──────── Source material

/-- One end of a product (R268, R274 to R276). -/
structure SpanEnd where
  w : Tid
  dir : Dir
  h : HRef
  bound : Bool := true
  fp : Nat := 0
  sp : Nat := 0
  feeds : List Feed := []
  scales : Map (List (BitVec 32)) := []
  buf : List KRows := []
  /-- The K-step that the port reads: its rows so far, the cycle in which it began, the cycle in which the banks take the next
  row, and whether its rows are on their way to the lead core (R291). -/
  rows : List (BitVec 512) := []
  begun : Nat := 0
  turnAt : Option Nat := none
  sent : Bool := false
  guardHit : Bool := false
deriving DecidableEq, Repr

/-- A close in force (R278): destination, stride, done word, mask, output type and conversion. -/
structure CloseRec where
  pc : Word
  dst : Word
  stride : Word
  done : Nat
  doneLcn : Nat
  mv : Nat
  nv : Nat
  nd : Bool
  t : Ty
  rm : Rm
  sat : Bool
  rdl : Bool
deriving DecidableEq, Repr

/-- A product of two ends on a link (R269, R273 to R283). -/
structure Product where
  pid : Nat
  st : ProdState := .awaiting
  slot : Nat
  tag : BitVec 16
  t : Ty
  scl : Bool
  keep : Bool
  bop : Bool
  kt : Nat
  lead : SpanEnd
  partner : SpanEnd
  done : Nat := 0
  promoted : Nat := 0
  /-- Per block or K-step not yet promoted: the exact sum n·2^q of each element 32·i + j, and its NaN, +∞ and −∞ bits
  (R154 to R156). -/
  part : Map (List (Int × Int)) := []
  marks : Map (List Nat) := []
  promoting : Bool := false
  log : List (BitVec 48) := []
  logMore : Bool := false
  flags : FlagBits := 0
  close : Option CloseRec := none
  /-- The delivery: rows written, or the first not delivered; the cycles in which banks take rows that have arrived; the
  requests to the pool; and the done word: sent, and the cycle in which its bank takes it. -/
  row : Nat := 0
  turns : Map Nat := []
  reqs : Map EngReq := []
  doneSent : Bool := false
  doneTurn : Option Nat := none
  rdFlags : FlagBits := 0
  dstGuard : Bool := false
  stop : Option Cause := none
  abort : Bool := false
  resolved : Bool := false
  /-- A walk that failed for the delivery, or the address that stops it (R280). -/
  flt : Option (Word × Cause) := none
deriving DecidableEq, Repr

/-- An accepted arrival that has not paired (R269, R270): its handle, the product it will be a party of, and what its thread
held before it: ORD[15:0] and register D. -/
structure SpanWait where
  arr : SpanArr
  h : HRef
  pid : Nat
  ordWas : BitVec 16
  dWas : Word
deriving DecidableEq, Repr

/-- A link and its span (R15, R270, R273): the queue of unpaired arrivals, products in order of forming, the four slots'
1,024 accumulator elements each (none listed: all zero) and error logs, the product in each slot, the product whose K-step computes, and
the product and end that each end's port reads. -/
structure SpanLink where
  queue : List SpanWait := []
  prods : List Product := []
  acc : Map (List (BitVec 80)) := []
  /-- The error logs that products which have left their slots leave there, each with its mark for more (R273, R282). -/
  logs : Map (List (BitVec 48) × Bool) := []
  occupant : Map Nat := []
  busy : Option Nat := none
  ports : Map (Nat × Bool) := []
deriving DecidableEq, Repr, Inhabited

/-! ### Logical cores and jobs -/

/-- A tag-table entry (R201). -/
structure TagEntry where
  tag : Word
  g : Nat
  off : Nat
deriving DecidableEq, Repr

/-- A waiter of an FE word (R190): word index, access and part, and whether it holds a remote entry. -/
structure FeWaiter where
  word : Nat
  aid : Nat
  part : Nat
  remote : Bool
deriving DecidableEq, Repr

/-- The state of a scratch word's check bits (R182): corrected on read, or beyond correction. -/
inductive Ecc where
  | single | double
deriving DecidableEq, Repr

/-- A trap-queue record (R376). -/
structure TqRec where
  pc : Word
  addr : Word
  cause : Cause
  fatal : Bool
  wr : Bool
  eng : Bool
  thr : Nat
  lcn : Nat
  ent : Nat
  info : Word
  own : Tid
  /-- The posted access and part that waits for the verdict, or the engine's handle. -/
  post : Option (Nat × Nat) := none
  h : Option HRef := none
  pcore : Nat := 0
deriving DecidableEq, Repr

/-- What a vacate keeps of a core beside its save area (R384, R386, log 44): failed check bits by offset from SEG; its
trap-queue records, each with whether it has been popped; the accesses of its threads that have been withdrawn; and the bounds
of its threads' waits, with the cycles that remain. -/
structure SavedCore where
  ecc : Map Ecc := []
  tq : List (TqRec × Bool) := []
  waits : List (Nat × Nat) := []
  timers : List (Nat × Event) := []
deriving DecidableEq, Repr, Inhabited

/-- A logical core (R25, R116, R159, R201). -/
structure LCore where
  threads : Map Thread := []
  y : Map Word := []
  w : Map Vec := []
  tags : Map TagEntry := []
  victim : Map Nat := []
  feQ : List FeWaiter := []
  starters : List (Tid × Nat) := []
  saved : Option SavedCore := none
  /-- The shared registers y and w both of whose copies have failed (R95). -/
  parity : List RegRef := []
deriving DecidableEq, Repr, Inhabited

/-- A cast-table entry: its 64 bits (R337) and the CID of its standby (R344). -/
structure CastEntry where
  bits : Word := 0
  cid : BitVec 20 := 0
  /-- The standby was captured by an armed cue (R344). -/
  captured : Bool := false
deriving DecidableEq, Repr, Inhabited

/-- An armed cue in flight, kept at the home by its stage S (R347, R348): the entries it made BUSY, the standby it captured
and the entry that registered it, the stage u before S, and the binding word of S's downstream, 0 when S is the sink. -/
structure CueCtx where
  touched : List Nat := []
  standby : Option Handover := none
  regAt : Nat := 0
  up : Option Nat := none
  down : Word := 0
deriving DecidableEq, Repr, Inhabited

/-- One reduction of a group (R360 to R362): contributions by node, subtotals (80-bit patterns, one per lane) and flags. -/
structure RedOp where
  cons : Map RedCon := []
  subs : Map (List (BitVec 80)) := []
  /-- The nodes whose subtotals have reached their parents. -/
  got : List Nat := []
  /-- The totals of the devices below this one, by rank, and that this device has combined them. -/
  devs : Map RedMsg := []
  combined : Bool := false
  result : Option (List Word) := none
  flags : FlagBits := 0
  mismatch : Bool := false
  resolved : List Nat := []
deriving DecidableEq, Repr, Inhabited

/-- A reduction group (R358). -/
structure RedGroup where
  thr : Nat
  x0 : Nat
  y0 : Nat
  gw : Nat
  gh : Nat
  gen : BitVec 32
  devs : List Nat
  /-- Contributions made by the thread of each node, and its handles that have not resolved (R360). -/
  cnt : Map Nat := []
  out : Map (List HRef) := []
  ops : Map RedOp := []
deriving DecidableEq, Repr

/-- Where a job stands; job 0 holds the threads of the management cores, which run the firmware (R367). -/
inductive JobState where
  | posted | running | ending | ended | firmware
deriving DecidableEq, Repr, Inhabited

/-- A job (R80, R111 to R115, R389, R390). -/
structure Job where
  st : JobState := .posted
  tenant : Nat := 0
  w : Nat := 4
  h : Nat := 2
  t : Nat := 1
  foot : Nat := 64
  pri : Nat := 0
  fold : Bool := false
  redgrp : Nat := 0
  entry : Word := 0
  image : Word := 0
  args : Word := 0
  argSize : Nat := 0
  pred : List Nat := []
  geom0 : Word := 0
  geom1 : BitVec 48 := 0
  dde : Option (Nat × Nat) := none
  prm : Option Nat := none
  cast0 : List (Nat × Nat) := []
  postedAt : Nat := 0
  start : Nat := 0
  status : BitVec 8 := 0
  cause : BitVec 8 := 0
  exitv : Word := 0
  root : Word := 0
  cbase : Word := 0
  /-- The pool memory that the stage manager backs the job with: its image and tables, as bases and sizes, and the frames of its
  other pages (R88, R392). -/
  backing : List (Nat × Nat) := []
  extra : List Nat := []
  cores : Map LCore := []
  clus : Map LCluster := []
  links : Map SpanLink := []
  cast : Map CastEntry := []
  cues : Map CueCtx := []
  groups : Map RedGroup := []
  bound : List (Nat × Nat) := []
  hangLast : Option (List (Nat × Nat)) := none
deriving DecidableEq, Repr, Inhabited

/-! ### Physical cores and clusters -/

/-- A cached translation (R199): job, page base, size, frame, R W X AT, level and size code. -/
structure Tlb where
  job : Nat
  base : Nat
  size : Nat
  frame : Nat
  perm : BitVec 4
  level : Nat
  code : Nat
deriving DecidableEq, Repr

/-- Who waits for a request permit (R195): a part of an access, a block of a code line, a request of an engine operation. -/
inductive PReq where
  | part (aid p : Nat)
  | fetch (w : Tid) (line : Word)
  | eng (h : HRef) (r : Nat)
deriving DecidableEq, Repr

/-- A physical core (R12, R13, R195, R199, R376, R379, R380). -/
structure PCore where
  ptroot : Word := 0
  tenant : Word := 0
  jobreg : Word := 0
  jshape : Word := 0
  cecnt : Word := 0
  cstat : Word := 0
  cbase : Word := 0
  slots : Map (BitVec 5) := []
  slotsNext : Map (BitVec 5) := []
  mem : Memory := []
  fe : Map Bool := []
  guard : Map Bool := []
  ecc : Map Ecc := []
  /-- The log of touched guard granules: bank and offset (R202). -/
  glog : List (Nat × Nat) := []
  tlb : List Tlb := []
  permits : Map Nat := []
  permitQ : List (Nat × PReq) := []
  bank : Map Nat := []
  tq : Map TqRec := []
  tqNew : List Nat := []
  tqWait : List TqRec := []
  loading : Bool := false
deriving DecidableEq, Repr, Inhabited

/-- A code line that is read from the pool (R108, R195): the core whose permits it takes, and the blocks not yet here. -/
structure CodeRead where
  pc : Nat
  left : Nat
deriving DecidableEq, Repr, Inhabited

/-- A physical cluster (R11, R108, R199, R383). Of each of its units, copy 0, gather 1, prompter 2 and decision-diagram engine
3, it keeps the fold position served last (R385) and the cycle from which it may move more bytes (R244). -/
structure PCluster where
  map : Map (BitVec 32) := []
  turn : Map Nat := []
  unitAt : Map Nat := []
  cache : Map (BitVec 384) := []
  reads : Map CodeRead := []
  fetch : List (Nat × Word × Tid) := []
  walker : List Tlb := []
deriving DecidableEq, Repr, Inhabited

/-- A request to a transcendental unit (R173): thread, function (0 exp2, 1 log2, 2 rcp, 3 rsq), register, source, mask. -/
structure TransReq where
  own : Tid
  pcore : Nat
  fn : Nat
  d : VReg
  src : Vec
  mask : Mask
  due : Nat
deriving DecidableEq, Repr

/-- A virtual function's registers (R388). -/
structure Vf where
  lqbase : Word := 0
  lqsize : Word := 0
  lqhead : Nat := 0
  cqbase : Word := 0
  cqsize : Word := 0
  cqhead : Word := 0
  cqtail : Nat := 0
  nextid : Nat := 1
deriving DecidableEq, Repr, Inhabited

/-- A completion record (R390). -/
structure Completion where
  jobid : Nat
  cstatus : BitVec 8
  ccause : BitVec 8
  exitv : Word
  cycles : Nat
deriving DecidableEq, Repr

/-- What leaves the device over a peer link (R394): a flit with its sender's JOBID, the acknowledgement of a flit that came
from a peer, such a flit refused, a message of a reduction (job at the peer, group, number, and whether it goes down the tree), a bind
command with its local job, peer job and tenant, or the news that a binding of a job of the peer is dropped (R395). -/
inductive PeerMsg where
  | flit (job : Nat) (f : Flit)
  | ack (f : Flit) (dead : Bool)
  | refused (f : Flit)
  | red (job grp k : Nat) (down : Bool) (m : RedMsg)
  | bind (job peerJob tenant : Nat)
  | drop (peerJob : Nat)
deriving DecidableEq, Repr

/-- A message on its way out: peer link, device, message. -/
structure PeerOut where
  link : Nat
  dev : Nat
  msg : PeerMsg
deriving DecidableEq, Repr

/-- The device beyond its cores: PF0 (R391), measurements and boot (R397), governor (R398), peers (R394, R395). -/
structure Device where
  booted : Bool := false
  /-- The code base of the firmware image that the management cores run (R34). -/
  fwBase : Word := 0
  bootFail : Bool := false
  devid : BitVec 14 := 0
  peeren : BitVec 16 := 0
  /-- A peer link has been enabled since reset (R391). -/
  fixed : Bool := false
  pcap : BitVec 16 := 3400
  waitlim : Map Word := []
  win0 : Map Word := []
  win1 : Map Word := []
  bljob : Word := 0
  bpdev : Word := 0
  bpjob : Word := 0
  bstat : Word := 0
  /-- The bind command that waits: local job, peer device, peer job (R391). -/
  bindCmd : Option (Nat × Nat × Nat) := none
  route : Map (BitVec 8) := []
  vfs : Map Vf := []
  m0 : List Byte := List.replicate 64 0
  m1 : List Byte := List.replicate 64 0
  m2 : List Byte := List.replicate 64 0
  rollback : Nat := 0
  fwVersion : Nat := 0
  fw : List Byte := []
  fwSig : List Byte := []
  fuseKey : List Byte := []
  identity : List Byte := []
  report : List Byte := []
  steps : Nat := 0
  low : Nat := 0
  service : List TqRec := []
  peerOut : List PeerOut := []
  lastTenant : Map Nat := []
  completions : List Completion := []
deriving DecidableEq, Repr, Inhabited

/-- A pending step: the cycle in which it is due and the step (log 1). -/
structure Pending where
  due : Nat
  ev : Event
deriving DecidableEq, Repr

/-- The state of the package. `agenda`, `scan`, `seq` and `cur` are the model's own (log 1, log 2). -/
structure State where
  cyc : Nat := 0
  scan : Nat := 0
  seq : Nat := 0
  cur : Tid := ⟨0, 0, 0⟩
  agenda : List Pending := []
  jobs : Map Job := []
  pcores : Map PCore := []
  pclus : Map PCluster := []
  accs : Map Access := []
  walks : Map Walk := []
  packets : Map Packet := []
  routers : Map Router := []
  linkLast : Map Nat := []
  trans : Map Nat := []
  transReqs : Map TransReq := []
  pool : Memory := []
  poolBuf : List (Nat × Host.Cell) := []
  host : Memory := []
  dev : Device := {}
deriving DecidableEq, Repr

────────────────

→ Task directions
Every line of the listing above that includes "command" should be copied out.

→ Solution to the problem
command with its local job, peer job and tenant, or the news that a binding of a job of the peer is dropped (R395). -/
  /-- The bind command that waits: local job, peer device, peer job (R391). -/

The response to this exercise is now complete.